─── Available data
theorem State.Accounts.sweepSearch (h : s.Accounts aside debt) : s.sweepSearch.Accounts aside debt := by
  unfold State.sweepSearch
  split
  · exact h.endSweep
  · exact h

theorem State.Accounts.countAttempt (h : s.Accounts aside debt) (source : Source) :
    (s.countAttempt source).Accounts aside debt := by
  cases source with
  | request i => exact h.writeSlot i _
  | visit => exact h

theorem State.Accounts.beginAttempt (h : s.Accounts aside debt) (x : Transaction) :
    (s.beginAttempt x).Accounts aside debt := by
  unfold State.beginAttempt
  dsimp only
  split
  · exact (h.countAttempt x.source).same rfl rfl rfl rfl rfl rfl (.inl rfl)
  · exact (h.countAttempt x.source).same rfl rfl rfl rfl rfl rfl (.inl rfl)

/-- The choice of a PENDING slot: it leaves its port's list. -/
theorem State.Accounts.takeChoice (h : s.Accounts aside debt) (p : Port) (i : Nat) :
    (s.takeChoice p i).Accounts aside debt :=
  (h.unlist p i).same rfl rfl rfl rfl rfl rfl (.inl rfl)

theorem State.Accounts.select (h : s.Accounts aside fun _ => 0) : s.select.Accounts aside fun _ => 0 := by
  unfold State.select
  split
  · refine State.choose_cases (fun u => u.Accounts aside fun _ => 0)
      (fun u => u.Accounts aside fun _ => 0)
      ?_ ?_ ?_ (fun u h _ _ => h) _ _ (by simp) h.sweepSearch
    · intro u p i q r h candidate slot _
      obtain rfl : p = q := h.lists.only slot (State.candidate?_some candidate).1
      exact (h.takeChoice p i).endRequest _ (h.lists.unlist slot)
    · intro u a credit h _
      unfold State.beginVisit
      refine State.Accounts.beginAttempt ?_ _
      exact State.Accounts.same h rfl rfl rfl rfl rfl rfl (.inl rfl)
    · intro u p i q r h candidate slot _
      obtain rfl : p = q := h.lists.only slot (State.candidate?_some candidate).1
      have same : (u.takeChoice p i).slots = u.slots := by simp
      have chosen := (h.takeChoice p i).slot (i := i) (debt' := fun _ => 0)
        (x := .active p
          { r with retryBudget := some (r.retryBudget.getD (u.takeChoice p i).engine.active.retryBudget) })
        (by rw [same]; exact State.inside_of_slot (by simp [slot]))
        (fun q hq => h.owner (i := i) (by simpa [slot, Slot.owner?] using hq))
        (fun q hq => absurd hq (h.lists.unlist slot q))
        (fun q => by rw [State.slot_congr same, slot]; simp [Slot.owner?])
      unfold State.beginRequest
      refine State.Accounts.beginAttempt ?_ _
      exact State.Accounts.same chosen rfl rfl rfl rfl rfl rfl (.inl rfl)
  · exact h

theorem State.Accounts.selectIf (h : s.Accounts aside fun _ => 0) (b : Bool) :
    (s.selectIf b).Accounts aside fun _ => 0 := by
  cases b with
  | false => exact h
  | true => exact h.select

/-! ### Claims -/

/-- Who holds and who waits for the claims, where one record leaves the table. -/
theorem State.owed_dropClaim (rising : Rising ClaimRecord.target s.claims) {c : ClaimRecord}
    (mem : c ∈ s.claims) (alone : c.waiters = []) (q : Port) :
    (s.withClaims (tableDrop ClaimRecord.target c.target s.claims)).owed q +
      (if c.holder = q then 1 else 0) = s.owed q := by
  have held := countP_tableDrop_mem rising (fun d => decide (d.holder = q)) mem
  have waited := countP_tableDrop_mem rising (fun d => d.waiters.any fun w => decide (w.port = q)) mem
  simp only [alone, decide_eq_true_eq, List.any_nil, Bool.false_eq_true, if_false] at held waited
  simp only [State.owed, State.slotsOwned, State.claimsHeld, State.claimsWaited, State.withClaims_slots,
    State.withClaims_claims] at held waited ⊢
  omega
──────
An exact, complete copy of the lines above from the one with "(if c.holder = q" through the one with "have waited := countP_tableDrop_mem" is the whole answer.

Written solution:
      (if c.holder = q then 1 else 0) = s.owed q := by
  have held := countP_tableDrop_mem rising (fun d => decide (d.holder = q)) mem
  have waited := countP_tableDrop_mem rising (fun d => d.waiters.any fun w => decide (w.port = q)) mem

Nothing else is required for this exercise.